Hong Kong’s government plans to introduce more stringent conditions for money lending licences, in its latest effort to combat the rise in illegal loans.

But financial intermediaries – not money lenders – caused the most trouble, as they have been involved in over 500 illegal lending cases since the third quarter last year, according to Patrick Ho Chung-kei, Deputy Secretary for Financial Services and Treasury. Only 40 to 50 of them were successfully handled by the courts.

Intermediaries link lenders and borrowers, who usually can’t apply for bank loans due to poor finances or bad credit records.

Many of those middlemen use deceptive tactics to induce prospective borrowers to apply for loans, and charge very high fees in the process, according to a Legislative Council paper.

Such charges are prohibited under the current Money Lender Ordinance.

The proposed measures will require potential lenders to report the identity of the intermediaries they appoint to the Registrar of Money Lenders, which processes their licence application, renewal and endorsements. That way borrowers can check if the intermediaries dealing with their loans are trustworthy.

New money lenders will not be allowed to obtain or collect any personal data from a third party unless they can provide written confirmation of its legitimacy.

The new rules will also require lenders to include a warning on adverts, reading: “You have to repay. Don’t over-borrow.”

Theconditions will be submitted to the Licensing Court for endorsement in the third quarter, and are expected to come into effect at the end of this year, Ho said.

At the panel on financial affairs yesterday, lawmakers questioned the government decision to target money lenders rather than overhauling the lending regulation system as a whole, as many regulations hadn’t been reviewed since the 1980s.

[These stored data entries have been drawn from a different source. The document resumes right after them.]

/-! ## The step -/

/-- R70, R87: when the next event is a command whose triple decodes to a well-formed instruction, the
step takes the event and is that instruction's meaning. -/
def Obligations.StepRunsDecodedCommand : Prop :=
  ∀ (s : State) (c : Command) (rest : List HostEvent) (i : Instr),
    s.inputs = .command c :: rest → decode c = .ok i → i.wf = true →
      step s = exec i { s with inputs := rest }

/-- R282: with nothing issued the block waits. -/
def Obligations.BlockWaitsForACommand : Prop :=
  ∀ s : State, s.inputs = [] → step s = .next s

/-- R280: after reset every context is empty, whichever state the block was reset from, and reset is
the only event other than `FREE` after which a context that held a sketch holds none. (That a reset
is an event at the host's port is the model's form, log entry 7.) -/
def Obligations.OnlyResetAndFreeEmptyAContext : Prop :=
  (∀ c, State.reset.sketch? c = none) ∧
  (∀ (s : State) (rest : List HostEvent), s.inputs = .reset :: rest →
    ∃ t, step s = .next t ∧ t.contexts.length = s.contexts.length ∧ ∀ c, t.sketch? c = none) ∧
  ∀ (s t : State) (c : ContextId) (a : Sketch), step s = .next t → s.sketch? c = some a →
    t.sketch? c = none →
      (∃ rest, s.inputs = .reset :: rest) ∨
        ∃ cmd rest, s.inputs = .command cmd :: rest ∧ decode cmd = .ok (.free c)

/-- R70 of commands: a step takes the first event and sees none of the later ones. That the host's
commands stand in State as a list of events is the model's form (log entry 5), and that a reset is
one of them and leaves the rest of the list as it was is the model's choice (log entry 7). -/
def Obligations.LaterEventsAreUnseen : Prop :=
  ∀ (s t : State) (e : HostEvent) (rest rest' : List HostEvent), s.inputs = e :: rest →
    step s = .next t →
      t.inputs = rest ∧ step { s with inputs := e :: rest' } = .next { t with inputs := rest' }

/-- R44: every step from a well-formed state ends in a well-formed state. -/
def Obligations.StepKeepsStateWellFormed : Prop :=
  ∀ s t : State, s.wf = true → step s = .next t → t.wf = true

/-- R9, R44, R280: the state after reset is well formed. -/
def Obligations.ResetStateIsWellFormed : Prop :=
  State.reset.wf = true

/-- R257, R265, R207: a step always answers a next state, except for a load of an image that passes
the checks of its layout and is not content-valid, which is refused under its own name. -/
def Obligations.StepStopsOnlyOnUndefinedImage : Prop :=
  ∀ s : State,
    (∃ t, step s = .next t) ∨
      (step s = .refused .undefinedImage ∧
        ∃ c rest dst image, s.inputs = .command c :: rest ∧
          ((decode c = .ok (.des dst image) ∧ loadTagged image = .undefinedContent) ∨
            (decode c = .ok (.desL dst image) ∧ loadLegacy image = .undefinedContent)))

/-- R257 (with R84): every command that the block takes gives a response, and one whose status is not
`OK` has `RES = 0`, an empty `OUT`, and changes nothing else. -/
def Obligations.FailedCommandChangesNothing : Prop :=
  ∀ (s t : State) (c : Command) (rest : List HostEvent), s.inputs = .command c :: rest →
    step s = .next t →
      ∃ q, t.response = some q ∧
        (q.status ≠ .ok →
          q.res = 0 ∧ q.out = [] ∧ t = { s with inputs := rest, response := some q })

/-- R265: a command ends only with the statuses of its row. -/
def Obligations.CommandEndsWithItsStatuses : Prop :=
  ∀ (i : Instr) (s t : State), exec i s = .next t →
    ∃ q, t.response = some q ∧ q.status ∈ i.statuses

/-- R255: a decoded command ends with `BadOperand` exactly in the cases of the table. -/
def Obligations.BadOperandExactlyInItsCases : Prop :=
  ∀ (i : Instr) (s : State),
    exec i s = .next { s with response := some ⟨.badOperand, 0, []⟩ } ↔
      (∃ c ∈ i.names, s.contexts.length ≤ c.toNat) ∨
      (i.needsSketch = true ∧ ∃ c ∈ i.names, s.sketch? c = none) ∨
      (∃ dst k a, i = .rdreg dst k ∧ s.sketch? dst = some a ∧
        (a.mode = .sparse ∨ 2 ^ a.p ≤ k.toNat)) ∨
      (∃ dst a, i = .serL dst ∧ s.sketch? dst = some a ∧ a.mode = .sparse)

/-- R84, R258: nothing is remembered of the last response. What a command does does not depend on
it. -/
def Obligations.LastResponseIsNotRead : Prop :=
  ∀ (s : State) (c : Command) (rest : List HostEvent) (q : Option Response),
    s.inputs = .command c :: rest → step { s with response := q } = step s

/-! ## Rules about the whole machine -/

/-- R37: no command changes the `p` or `r` of a sketch; only one that replaces the sketch whole gives
its context another shape. -/
def Obligations.ShapeIsImmutable : Prop :=
  ∀ (i : Instr) (s t : State) (c : ContextId) (a : Sketch), exec i s = .next t →
    s.sketch? c = some a → ¬ (i.replaces = true ∧ c ∈ i.names) →
      ∃ b, t.sketch? c = some b ∧ b.p = a.p ∧ b.r = a.r

/-- R24, R38, R140: a Dense sketch stays Dense until it is replaced, and only `ADD`, `MERGE`, `EST` and
`SER` promote. -/
def Obligations.PromotionIsIrreversible : Prop :=
  ∀ (i : Instr) (s t : State) (c : ContextId) (a : Sketch), exec i s = .next t →
    s.sketch? c = some a → ¬ (i.replaces = true ∧ c ∈ i.names) →
      ∃ b, t.sketch? c = some b ∧ (a.mode = .dense → b.mode = .dense) ∧
        (a.mode ≠ b.mode → c ∈ i.names ∧
          ((∃ dst h, i = .add dst h) ∨ (∃ dst src, i = .merge dst src) ∨ (∃ dst, i = .est dst) ∨
            ∃ dst, i = .ser dst))

/-- R35: no command that does not replace a sketch lowers any of its counters, in either mode and
across promotion. -/
def Obligations.CountersNeverDecrease : Prop :=
  ∀ (i : Instr) (s t : State) (c : ContextId) (a : Sketch), s.wf = true → exec i s = .next t →
    s.sketch? c = some a → ¬ (i.replaces = true ∧ c ∈ i.names) →
      ∃ b, t.sketch? c = some b ∧ ∀ k < 2 ^ a.p, a.coarse k ≤ b.coarse k

/-- R20: a command leaves every context it does not name, the number of contexts and the host's
pending events as they were. -/
def Obligations.OtherContextsAreUnchanged : Prop :=
  ∀ (i : Instr) (s t : State), exec i s = .next t →
    t.contexts.length = s.contexts.length ∧ t.inputs = s.inputs ∧
      ∀ c, c ∉ i.names → t.context? c = s.context? c

/-- R72: two commands that name disjoint sets of contexts give the same contexts and the same two
responses in either order. Two estimates that no rule gives (R189) may differ, so at most one of the
two commands is taken to draw a free value (log entry 4). -/
def Obligations.DisjointCommandsCommute : Prop :=
  ∀ (i j : Instr) (s si sj : State), (∀ c ∈ i.names, c ∉ j.names) →
    exec i s = .next si → exec j s = .next sj → (si.draws = s.draws ∨ sj.draws = s.draws) →
      ∃ sij sji, exec j si = .next sij ∧ exec i sj = .next sji ∧
        sij.contexts = sji.contexts ∧ sij.draws = sji.draws ∧
        sji.response = si.response ∧ sij.response = sj.response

Ho said regulating lenders was more efficient than directly targeting intermediaries when tackling the most pressing issue, that of eliminating the extra charges.

The other approach might have triggered a long and complicated legislative process, he said.

There is currently no specially designed legislation regulating intermediaries.

Ho added that intermediaries came in many different forms, making proof and prosecution of related scams extremely difficult. But money lenders, who worked closely with intermediaries in business, could be expected to help solve the problems.

“It seems we impose more responsibilities on money lenders, but they also have their protection strengthened,” said Ho.

Ho reiterated that money lenders with no knowledge of the malpractice of their partners would not be subject to legal responsibilities.